TASK GOAL → The expected answer is the set of lines in the data below between the line holding "have hlen := p3.length_eq" and the line holding "set s₂ : State", inclusive, written out exactly.
------ INPUT ------
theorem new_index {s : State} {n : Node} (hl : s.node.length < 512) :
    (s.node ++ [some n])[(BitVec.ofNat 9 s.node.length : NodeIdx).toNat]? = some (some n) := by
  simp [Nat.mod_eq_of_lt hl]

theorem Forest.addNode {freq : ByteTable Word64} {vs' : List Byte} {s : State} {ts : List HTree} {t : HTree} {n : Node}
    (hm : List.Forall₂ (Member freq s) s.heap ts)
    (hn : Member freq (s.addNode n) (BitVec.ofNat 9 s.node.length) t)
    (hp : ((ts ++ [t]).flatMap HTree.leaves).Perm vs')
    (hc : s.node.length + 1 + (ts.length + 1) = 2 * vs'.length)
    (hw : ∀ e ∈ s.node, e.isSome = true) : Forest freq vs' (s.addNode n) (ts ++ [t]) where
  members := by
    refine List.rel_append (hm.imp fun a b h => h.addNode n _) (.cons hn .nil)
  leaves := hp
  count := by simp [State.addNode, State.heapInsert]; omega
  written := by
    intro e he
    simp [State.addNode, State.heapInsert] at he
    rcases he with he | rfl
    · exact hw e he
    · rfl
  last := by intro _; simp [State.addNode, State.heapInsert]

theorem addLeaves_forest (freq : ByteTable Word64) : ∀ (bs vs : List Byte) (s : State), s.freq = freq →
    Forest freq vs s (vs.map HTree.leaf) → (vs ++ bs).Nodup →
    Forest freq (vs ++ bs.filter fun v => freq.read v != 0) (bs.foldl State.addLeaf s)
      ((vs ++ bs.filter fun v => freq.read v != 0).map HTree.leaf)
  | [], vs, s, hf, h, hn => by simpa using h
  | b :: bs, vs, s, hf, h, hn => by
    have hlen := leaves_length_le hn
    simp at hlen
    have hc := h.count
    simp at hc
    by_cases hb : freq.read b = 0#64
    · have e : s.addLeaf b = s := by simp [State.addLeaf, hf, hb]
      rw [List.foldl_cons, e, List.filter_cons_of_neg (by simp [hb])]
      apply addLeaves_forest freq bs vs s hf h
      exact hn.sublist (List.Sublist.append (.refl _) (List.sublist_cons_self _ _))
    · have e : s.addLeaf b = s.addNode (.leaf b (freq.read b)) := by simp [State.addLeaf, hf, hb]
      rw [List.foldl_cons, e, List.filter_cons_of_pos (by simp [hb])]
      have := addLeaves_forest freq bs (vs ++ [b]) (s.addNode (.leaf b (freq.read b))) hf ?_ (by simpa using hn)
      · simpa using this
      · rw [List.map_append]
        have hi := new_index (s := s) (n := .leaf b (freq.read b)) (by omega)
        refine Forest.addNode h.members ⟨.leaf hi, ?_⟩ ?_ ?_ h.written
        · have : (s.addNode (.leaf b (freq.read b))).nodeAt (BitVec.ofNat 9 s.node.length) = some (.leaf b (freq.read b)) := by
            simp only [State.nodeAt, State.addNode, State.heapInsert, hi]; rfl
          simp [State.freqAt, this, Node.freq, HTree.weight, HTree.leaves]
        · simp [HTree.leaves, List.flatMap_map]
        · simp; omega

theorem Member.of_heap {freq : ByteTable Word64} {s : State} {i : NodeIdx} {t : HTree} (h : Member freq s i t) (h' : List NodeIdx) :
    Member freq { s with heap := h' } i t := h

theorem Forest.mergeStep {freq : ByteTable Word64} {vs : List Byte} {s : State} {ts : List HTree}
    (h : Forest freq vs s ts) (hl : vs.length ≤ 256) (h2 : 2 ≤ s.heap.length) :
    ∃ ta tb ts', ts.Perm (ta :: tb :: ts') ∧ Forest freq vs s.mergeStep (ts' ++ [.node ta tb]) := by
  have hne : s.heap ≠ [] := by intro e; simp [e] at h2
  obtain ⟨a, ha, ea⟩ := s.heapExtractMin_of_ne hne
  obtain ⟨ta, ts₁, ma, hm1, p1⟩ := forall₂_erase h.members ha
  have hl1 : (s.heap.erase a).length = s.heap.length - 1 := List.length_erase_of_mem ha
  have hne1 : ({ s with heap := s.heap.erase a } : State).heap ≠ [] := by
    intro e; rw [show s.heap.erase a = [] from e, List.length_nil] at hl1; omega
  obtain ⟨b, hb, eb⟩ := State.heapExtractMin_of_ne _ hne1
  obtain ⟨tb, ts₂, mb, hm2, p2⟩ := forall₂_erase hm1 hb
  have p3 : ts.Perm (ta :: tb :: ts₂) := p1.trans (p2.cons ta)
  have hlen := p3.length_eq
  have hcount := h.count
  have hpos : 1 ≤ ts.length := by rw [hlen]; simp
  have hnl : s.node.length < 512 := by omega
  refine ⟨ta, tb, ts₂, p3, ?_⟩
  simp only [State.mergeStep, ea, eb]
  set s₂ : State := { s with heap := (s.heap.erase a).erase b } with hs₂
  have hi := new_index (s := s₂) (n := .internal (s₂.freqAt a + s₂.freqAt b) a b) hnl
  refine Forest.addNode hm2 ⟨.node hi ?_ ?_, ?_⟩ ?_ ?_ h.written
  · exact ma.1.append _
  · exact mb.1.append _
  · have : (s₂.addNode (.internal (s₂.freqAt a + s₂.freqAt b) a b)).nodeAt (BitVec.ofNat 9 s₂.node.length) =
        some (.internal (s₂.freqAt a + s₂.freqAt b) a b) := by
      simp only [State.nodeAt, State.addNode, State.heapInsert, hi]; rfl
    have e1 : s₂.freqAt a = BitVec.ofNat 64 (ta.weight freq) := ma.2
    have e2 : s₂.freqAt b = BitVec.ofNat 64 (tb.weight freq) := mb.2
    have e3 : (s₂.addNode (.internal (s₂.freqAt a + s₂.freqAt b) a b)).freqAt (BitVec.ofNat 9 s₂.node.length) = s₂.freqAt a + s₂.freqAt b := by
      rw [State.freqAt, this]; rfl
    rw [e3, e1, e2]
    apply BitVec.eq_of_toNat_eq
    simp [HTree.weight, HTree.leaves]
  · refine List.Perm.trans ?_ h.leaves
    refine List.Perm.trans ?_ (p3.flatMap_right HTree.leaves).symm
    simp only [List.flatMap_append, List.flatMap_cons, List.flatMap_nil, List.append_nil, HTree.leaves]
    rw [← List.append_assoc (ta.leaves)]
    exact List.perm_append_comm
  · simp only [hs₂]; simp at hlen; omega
------
------ INPUT ------
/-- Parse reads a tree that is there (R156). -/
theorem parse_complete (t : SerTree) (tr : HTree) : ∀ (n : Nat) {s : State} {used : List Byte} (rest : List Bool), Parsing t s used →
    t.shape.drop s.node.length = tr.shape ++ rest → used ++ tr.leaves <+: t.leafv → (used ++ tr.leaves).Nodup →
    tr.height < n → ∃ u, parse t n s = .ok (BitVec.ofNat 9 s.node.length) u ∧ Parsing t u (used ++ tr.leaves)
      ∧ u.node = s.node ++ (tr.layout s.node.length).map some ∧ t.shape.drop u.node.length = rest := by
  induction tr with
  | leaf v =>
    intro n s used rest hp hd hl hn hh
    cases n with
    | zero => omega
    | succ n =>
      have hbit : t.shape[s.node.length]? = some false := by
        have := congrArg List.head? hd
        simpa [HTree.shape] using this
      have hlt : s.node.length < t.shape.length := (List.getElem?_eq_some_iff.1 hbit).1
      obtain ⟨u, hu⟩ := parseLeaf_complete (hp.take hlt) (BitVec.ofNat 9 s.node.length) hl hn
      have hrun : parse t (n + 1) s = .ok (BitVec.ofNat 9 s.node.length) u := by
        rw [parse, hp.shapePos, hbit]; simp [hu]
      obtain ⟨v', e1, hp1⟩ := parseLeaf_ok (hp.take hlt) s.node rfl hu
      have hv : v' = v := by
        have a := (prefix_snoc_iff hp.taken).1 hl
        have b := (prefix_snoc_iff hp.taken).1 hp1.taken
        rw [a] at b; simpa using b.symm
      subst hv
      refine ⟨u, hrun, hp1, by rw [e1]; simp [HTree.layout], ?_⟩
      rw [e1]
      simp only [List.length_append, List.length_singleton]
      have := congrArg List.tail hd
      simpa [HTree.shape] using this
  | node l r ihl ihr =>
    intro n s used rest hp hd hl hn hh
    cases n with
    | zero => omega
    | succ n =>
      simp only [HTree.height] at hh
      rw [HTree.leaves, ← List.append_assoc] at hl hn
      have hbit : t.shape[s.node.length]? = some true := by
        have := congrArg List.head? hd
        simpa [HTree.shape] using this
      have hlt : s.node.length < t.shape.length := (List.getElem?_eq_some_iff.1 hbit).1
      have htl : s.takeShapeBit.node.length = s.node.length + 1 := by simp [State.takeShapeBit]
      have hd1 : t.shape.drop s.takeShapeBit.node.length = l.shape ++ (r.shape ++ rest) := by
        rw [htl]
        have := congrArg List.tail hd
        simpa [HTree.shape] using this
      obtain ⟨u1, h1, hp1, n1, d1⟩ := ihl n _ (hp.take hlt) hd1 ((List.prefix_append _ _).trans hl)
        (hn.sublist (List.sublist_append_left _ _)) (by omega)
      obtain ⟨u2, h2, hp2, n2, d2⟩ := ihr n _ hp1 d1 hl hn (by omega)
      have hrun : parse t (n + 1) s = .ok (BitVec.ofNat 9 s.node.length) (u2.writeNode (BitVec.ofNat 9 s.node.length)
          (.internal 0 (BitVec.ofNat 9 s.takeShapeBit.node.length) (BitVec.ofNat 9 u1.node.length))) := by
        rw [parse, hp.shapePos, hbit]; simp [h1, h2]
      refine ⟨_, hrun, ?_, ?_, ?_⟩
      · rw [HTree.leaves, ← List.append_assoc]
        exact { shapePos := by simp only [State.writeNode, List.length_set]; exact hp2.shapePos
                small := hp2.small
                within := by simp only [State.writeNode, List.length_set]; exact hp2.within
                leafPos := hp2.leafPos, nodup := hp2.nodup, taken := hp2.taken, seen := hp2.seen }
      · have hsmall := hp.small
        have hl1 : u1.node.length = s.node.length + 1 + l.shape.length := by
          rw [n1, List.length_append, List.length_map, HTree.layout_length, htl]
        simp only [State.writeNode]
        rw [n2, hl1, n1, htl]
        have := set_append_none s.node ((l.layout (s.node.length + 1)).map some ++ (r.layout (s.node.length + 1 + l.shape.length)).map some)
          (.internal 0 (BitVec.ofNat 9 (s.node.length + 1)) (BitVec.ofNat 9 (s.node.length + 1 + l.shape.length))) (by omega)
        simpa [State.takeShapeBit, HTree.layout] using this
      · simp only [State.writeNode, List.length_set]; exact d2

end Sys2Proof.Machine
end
------
REPLY →
  have hlen := p3.length_eq
  have hcount := h.count
  have hpos : 1 ≤ ts.length := by rw [hlen]; simp
  have hnl : s.node.length < 512 := by omega
  refine ⟨ta, tb, ts₂, p3, ?_⟩
  simp only [State.mergeStep, ea, eb]
  set s₂ : State := { s with heap := (s.heap.erase a).erase b } with hs₂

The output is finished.